# Your objective
From the records below, output exactly the lines running from the line containing "s.moveOf 0 (2 ^ 28) (2 ^ 28) dst" through the line containing "commandReady (.biasFlip .pf) s", and no others.
Segment Start: Data shown
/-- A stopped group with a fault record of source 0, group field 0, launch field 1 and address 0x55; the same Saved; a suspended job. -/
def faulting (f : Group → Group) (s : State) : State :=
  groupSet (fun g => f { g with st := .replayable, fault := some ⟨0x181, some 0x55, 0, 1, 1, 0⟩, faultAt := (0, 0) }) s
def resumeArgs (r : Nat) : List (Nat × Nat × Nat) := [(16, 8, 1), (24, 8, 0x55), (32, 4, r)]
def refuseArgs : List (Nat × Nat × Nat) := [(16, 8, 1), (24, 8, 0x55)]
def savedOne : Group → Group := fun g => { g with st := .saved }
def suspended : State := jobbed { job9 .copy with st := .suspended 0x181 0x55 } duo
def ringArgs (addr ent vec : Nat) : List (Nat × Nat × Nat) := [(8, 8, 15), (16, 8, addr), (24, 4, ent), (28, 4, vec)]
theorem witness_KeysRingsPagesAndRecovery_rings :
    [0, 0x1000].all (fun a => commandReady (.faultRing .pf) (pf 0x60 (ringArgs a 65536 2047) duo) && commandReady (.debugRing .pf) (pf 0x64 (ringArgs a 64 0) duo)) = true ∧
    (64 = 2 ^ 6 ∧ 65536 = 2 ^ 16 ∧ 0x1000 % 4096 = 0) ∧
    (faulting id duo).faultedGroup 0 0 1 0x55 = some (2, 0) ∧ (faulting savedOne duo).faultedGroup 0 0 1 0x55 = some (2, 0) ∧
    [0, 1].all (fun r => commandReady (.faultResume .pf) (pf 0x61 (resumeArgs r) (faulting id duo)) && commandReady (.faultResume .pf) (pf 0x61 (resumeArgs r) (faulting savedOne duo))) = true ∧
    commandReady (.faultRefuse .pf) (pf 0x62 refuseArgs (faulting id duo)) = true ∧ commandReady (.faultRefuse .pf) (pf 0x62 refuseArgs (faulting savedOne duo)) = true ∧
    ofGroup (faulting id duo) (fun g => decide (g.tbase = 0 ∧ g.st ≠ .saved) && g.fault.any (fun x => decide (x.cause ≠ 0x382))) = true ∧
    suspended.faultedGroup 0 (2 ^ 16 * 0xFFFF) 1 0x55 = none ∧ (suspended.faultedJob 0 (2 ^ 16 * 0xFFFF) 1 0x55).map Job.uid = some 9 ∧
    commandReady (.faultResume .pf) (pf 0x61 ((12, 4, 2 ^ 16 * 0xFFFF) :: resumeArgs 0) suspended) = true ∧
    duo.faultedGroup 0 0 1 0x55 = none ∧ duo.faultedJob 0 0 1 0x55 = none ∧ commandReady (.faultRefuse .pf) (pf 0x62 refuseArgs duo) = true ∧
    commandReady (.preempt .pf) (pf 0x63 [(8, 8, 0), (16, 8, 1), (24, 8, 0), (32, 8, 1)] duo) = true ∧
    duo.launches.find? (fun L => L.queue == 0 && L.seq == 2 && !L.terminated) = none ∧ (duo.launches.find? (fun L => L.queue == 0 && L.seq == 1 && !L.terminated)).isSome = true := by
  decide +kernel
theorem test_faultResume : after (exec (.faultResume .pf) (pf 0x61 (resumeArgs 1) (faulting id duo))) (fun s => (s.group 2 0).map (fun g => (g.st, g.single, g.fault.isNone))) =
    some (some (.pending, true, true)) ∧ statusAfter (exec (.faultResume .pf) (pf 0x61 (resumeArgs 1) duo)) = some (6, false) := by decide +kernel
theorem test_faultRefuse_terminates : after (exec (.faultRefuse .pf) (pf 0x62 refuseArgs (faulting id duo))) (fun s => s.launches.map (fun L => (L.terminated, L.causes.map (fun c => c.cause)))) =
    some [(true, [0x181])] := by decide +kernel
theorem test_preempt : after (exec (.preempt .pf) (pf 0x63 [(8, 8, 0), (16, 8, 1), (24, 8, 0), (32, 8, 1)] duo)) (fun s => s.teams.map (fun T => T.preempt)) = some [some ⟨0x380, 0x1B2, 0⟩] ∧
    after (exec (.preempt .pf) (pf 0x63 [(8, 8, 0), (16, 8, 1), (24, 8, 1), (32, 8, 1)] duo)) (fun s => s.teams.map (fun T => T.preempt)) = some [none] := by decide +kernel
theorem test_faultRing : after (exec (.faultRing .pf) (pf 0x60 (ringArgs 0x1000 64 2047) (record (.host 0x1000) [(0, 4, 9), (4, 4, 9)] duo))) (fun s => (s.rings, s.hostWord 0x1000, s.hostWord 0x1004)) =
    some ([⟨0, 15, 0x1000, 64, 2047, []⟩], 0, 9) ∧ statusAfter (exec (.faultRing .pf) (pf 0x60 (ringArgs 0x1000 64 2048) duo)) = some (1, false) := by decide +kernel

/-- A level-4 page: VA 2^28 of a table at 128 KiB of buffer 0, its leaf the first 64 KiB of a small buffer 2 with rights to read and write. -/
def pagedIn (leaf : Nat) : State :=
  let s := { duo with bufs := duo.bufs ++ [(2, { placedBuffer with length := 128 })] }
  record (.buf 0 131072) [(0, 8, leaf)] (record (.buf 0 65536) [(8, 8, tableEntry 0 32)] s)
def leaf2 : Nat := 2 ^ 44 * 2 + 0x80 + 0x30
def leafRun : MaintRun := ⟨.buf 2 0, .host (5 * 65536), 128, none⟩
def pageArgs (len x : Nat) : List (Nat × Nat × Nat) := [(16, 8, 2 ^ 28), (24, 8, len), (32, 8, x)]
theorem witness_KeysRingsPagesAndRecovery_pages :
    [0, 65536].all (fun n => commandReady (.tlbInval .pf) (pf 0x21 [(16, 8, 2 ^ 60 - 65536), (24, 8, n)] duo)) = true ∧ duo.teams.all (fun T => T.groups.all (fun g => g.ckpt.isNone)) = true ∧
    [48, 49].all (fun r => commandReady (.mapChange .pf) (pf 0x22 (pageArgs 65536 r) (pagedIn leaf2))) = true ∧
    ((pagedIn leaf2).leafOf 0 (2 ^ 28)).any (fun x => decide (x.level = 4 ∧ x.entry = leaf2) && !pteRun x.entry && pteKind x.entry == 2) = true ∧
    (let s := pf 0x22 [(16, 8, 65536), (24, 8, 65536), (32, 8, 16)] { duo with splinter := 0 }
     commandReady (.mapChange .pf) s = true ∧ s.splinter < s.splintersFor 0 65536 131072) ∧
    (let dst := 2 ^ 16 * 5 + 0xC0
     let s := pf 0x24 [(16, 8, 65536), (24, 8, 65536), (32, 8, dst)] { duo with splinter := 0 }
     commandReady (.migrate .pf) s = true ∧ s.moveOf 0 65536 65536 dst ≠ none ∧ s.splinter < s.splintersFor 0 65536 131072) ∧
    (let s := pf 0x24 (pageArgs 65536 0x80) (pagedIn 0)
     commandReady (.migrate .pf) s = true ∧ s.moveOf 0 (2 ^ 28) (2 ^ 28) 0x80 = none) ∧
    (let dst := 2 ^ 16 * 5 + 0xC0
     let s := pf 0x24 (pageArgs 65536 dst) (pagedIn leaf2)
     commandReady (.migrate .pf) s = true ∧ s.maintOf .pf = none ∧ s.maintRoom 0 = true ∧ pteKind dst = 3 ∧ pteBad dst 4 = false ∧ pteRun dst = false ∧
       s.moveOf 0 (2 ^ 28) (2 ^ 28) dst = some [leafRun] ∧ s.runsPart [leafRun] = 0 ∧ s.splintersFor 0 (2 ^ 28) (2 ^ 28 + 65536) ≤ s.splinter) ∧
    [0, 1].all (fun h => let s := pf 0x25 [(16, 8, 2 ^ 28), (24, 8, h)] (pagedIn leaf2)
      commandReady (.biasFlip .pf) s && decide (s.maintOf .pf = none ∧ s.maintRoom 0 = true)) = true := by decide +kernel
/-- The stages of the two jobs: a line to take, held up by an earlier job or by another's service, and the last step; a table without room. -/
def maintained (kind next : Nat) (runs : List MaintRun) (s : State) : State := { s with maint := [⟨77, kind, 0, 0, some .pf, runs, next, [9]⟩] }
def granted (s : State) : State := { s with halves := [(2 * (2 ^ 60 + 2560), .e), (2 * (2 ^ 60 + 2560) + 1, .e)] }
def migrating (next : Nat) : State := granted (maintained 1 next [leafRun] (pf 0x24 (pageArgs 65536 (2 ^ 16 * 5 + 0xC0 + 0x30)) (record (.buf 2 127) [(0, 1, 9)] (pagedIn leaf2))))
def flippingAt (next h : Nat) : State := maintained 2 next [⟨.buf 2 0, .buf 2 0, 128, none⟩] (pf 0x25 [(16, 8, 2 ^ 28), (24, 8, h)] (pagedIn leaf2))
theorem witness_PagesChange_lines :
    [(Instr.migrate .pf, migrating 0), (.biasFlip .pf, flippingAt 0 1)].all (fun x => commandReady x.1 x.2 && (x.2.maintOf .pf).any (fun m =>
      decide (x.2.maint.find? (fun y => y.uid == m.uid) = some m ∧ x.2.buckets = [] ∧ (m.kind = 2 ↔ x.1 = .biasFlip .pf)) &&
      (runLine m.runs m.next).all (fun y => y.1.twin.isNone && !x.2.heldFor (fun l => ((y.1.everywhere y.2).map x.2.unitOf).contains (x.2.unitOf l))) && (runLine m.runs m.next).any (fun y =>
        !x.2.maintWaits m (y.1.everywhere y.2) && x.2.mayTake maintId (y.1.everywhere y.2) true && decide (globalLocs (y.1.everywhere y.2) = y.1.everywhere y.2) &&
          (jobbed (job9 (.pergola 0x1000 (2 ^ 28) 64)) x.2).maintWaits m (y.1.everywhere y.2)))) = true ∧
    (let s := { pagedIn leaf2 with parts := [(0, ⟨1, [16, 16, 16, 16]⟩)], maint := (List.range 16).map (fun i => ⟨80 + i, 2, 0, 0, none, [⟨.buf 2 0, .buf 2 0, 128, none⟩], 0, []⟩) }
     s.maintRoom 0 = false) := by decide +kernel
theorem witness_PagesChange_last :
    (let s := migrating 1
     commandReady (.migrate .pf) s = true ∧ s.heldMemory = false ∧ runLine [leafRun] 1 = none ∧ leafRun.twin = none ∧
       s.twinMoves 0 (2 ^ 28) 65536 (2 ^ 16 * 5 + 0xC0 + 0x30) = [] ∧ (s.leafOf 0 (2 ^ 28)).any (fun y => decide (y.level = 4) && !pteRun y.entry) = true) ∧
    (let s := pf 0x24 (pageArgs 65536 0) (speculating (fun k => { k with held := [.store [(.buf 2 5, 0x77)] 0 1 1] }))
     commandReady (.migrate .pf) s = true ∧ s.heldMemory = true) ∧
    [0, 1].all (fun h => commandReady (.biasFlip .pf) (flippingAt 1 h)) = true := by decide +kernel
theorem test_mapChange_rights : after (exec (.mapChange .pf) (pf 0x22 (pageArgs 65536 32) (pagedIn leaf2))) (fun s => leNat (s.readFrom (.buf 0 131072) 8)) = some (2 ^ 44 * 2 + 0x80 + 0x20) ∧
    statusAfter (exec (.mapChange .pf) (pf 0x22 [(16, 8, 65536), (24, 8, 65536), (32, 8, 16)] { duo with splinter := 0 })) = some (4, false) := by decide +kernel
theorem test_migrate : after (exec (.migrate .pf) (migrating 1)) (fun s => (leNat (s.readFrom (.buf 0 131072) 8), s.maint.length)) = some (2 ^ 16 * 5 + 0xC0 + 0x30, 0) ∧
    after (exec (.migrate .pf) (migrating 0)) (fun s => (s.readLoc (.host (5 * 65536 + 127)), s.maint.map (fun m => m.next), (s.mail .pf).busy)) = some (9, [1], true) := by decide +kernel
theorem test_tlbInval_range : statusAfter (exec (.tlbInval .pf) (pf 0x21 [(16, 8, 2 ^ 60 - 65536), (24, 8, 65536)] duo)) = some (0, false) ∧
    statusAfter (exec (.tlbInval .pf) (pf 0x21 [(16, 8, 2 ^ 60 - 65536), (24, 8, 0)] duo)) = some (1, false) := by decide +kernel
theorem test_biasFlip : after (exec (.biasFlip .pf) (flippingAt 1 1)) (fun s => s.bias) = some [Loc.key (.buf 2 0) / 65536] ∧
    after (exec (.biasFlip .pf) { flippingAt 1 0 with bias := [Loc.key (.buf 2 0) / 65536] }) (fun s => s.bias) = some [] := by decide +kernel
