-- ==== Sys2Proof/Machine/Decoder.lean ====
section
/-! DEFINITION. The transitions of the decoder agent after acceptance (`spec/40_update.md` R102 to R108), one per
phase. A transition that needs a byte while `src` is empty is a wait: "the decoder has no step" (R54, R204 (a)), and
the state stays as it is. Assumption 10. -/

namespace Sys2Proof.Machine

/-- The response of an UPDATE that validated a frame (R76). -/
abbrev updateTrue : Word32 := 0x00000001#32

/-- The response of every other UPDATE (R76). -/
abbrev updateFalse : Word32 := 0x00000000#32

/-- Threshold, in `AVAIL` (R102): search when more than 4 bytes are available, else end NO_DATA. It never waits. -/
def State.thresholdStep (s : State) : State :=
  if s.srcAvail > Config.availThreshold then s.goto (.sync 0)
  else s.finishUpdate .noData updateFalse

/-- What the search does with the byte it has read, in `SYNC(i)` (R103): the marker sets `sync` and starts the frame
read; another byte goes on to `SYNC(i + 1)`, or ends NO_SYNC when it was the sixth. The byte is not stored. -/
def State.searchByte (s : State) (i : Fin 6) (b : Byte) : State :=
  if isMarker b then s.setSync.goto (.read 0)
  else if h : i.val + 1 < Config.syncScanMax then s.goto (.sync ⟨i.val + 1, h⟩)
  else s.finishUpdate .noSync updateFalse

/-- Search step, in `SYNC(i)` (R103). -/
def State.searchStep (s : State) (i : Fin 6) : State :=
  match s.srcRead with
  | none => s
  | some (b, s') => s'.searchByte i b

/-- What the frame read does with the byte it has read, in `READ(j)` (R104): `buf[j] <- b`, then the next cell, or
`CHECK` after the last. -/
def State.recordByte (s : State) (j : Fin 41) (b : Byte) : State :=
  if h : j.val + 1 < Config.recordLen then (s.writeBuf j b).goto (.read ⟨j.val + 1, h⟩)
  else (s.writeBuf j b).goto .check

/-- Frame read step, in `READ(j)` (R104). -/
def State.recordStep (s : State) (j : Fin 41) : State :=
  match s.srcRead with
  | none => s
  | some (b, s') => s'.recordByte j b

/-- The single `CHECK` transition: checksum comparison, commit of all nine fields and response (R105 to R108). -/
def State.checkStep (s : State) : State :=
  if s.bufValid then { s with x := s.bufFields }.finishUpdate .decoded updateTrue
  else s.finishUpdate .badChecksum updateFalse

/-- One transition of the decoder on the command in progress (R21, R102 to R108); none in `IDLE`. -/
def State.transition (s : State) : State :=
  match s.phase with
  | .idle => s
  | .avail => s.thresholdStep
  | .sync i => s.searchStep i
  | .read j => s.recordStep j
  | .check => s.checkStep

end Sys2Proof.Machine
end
Segment End: Data shown
# Completed exercise
       s.moveOf 0 (2 ^ 28) (2 ^ 28) dst = some [leafRun] ∧ s.runsPart [leafRun] = 0 ∧ s.splintersFor 0 (2 ^ 28) (2 ^ 28 + 65536) ≤ s.splinter) ∧
    [0, 1].all (fun h => let s := pf 0x25 [(16, 8, 2 ^ 28), (24, 8, h)] (pagedIn leaf2)
      commandReady (.biasFlip .pf) s && decide (s.maintOf .pf = none ∧ s.maintRoom 0 = true)) = true := by decide +kernel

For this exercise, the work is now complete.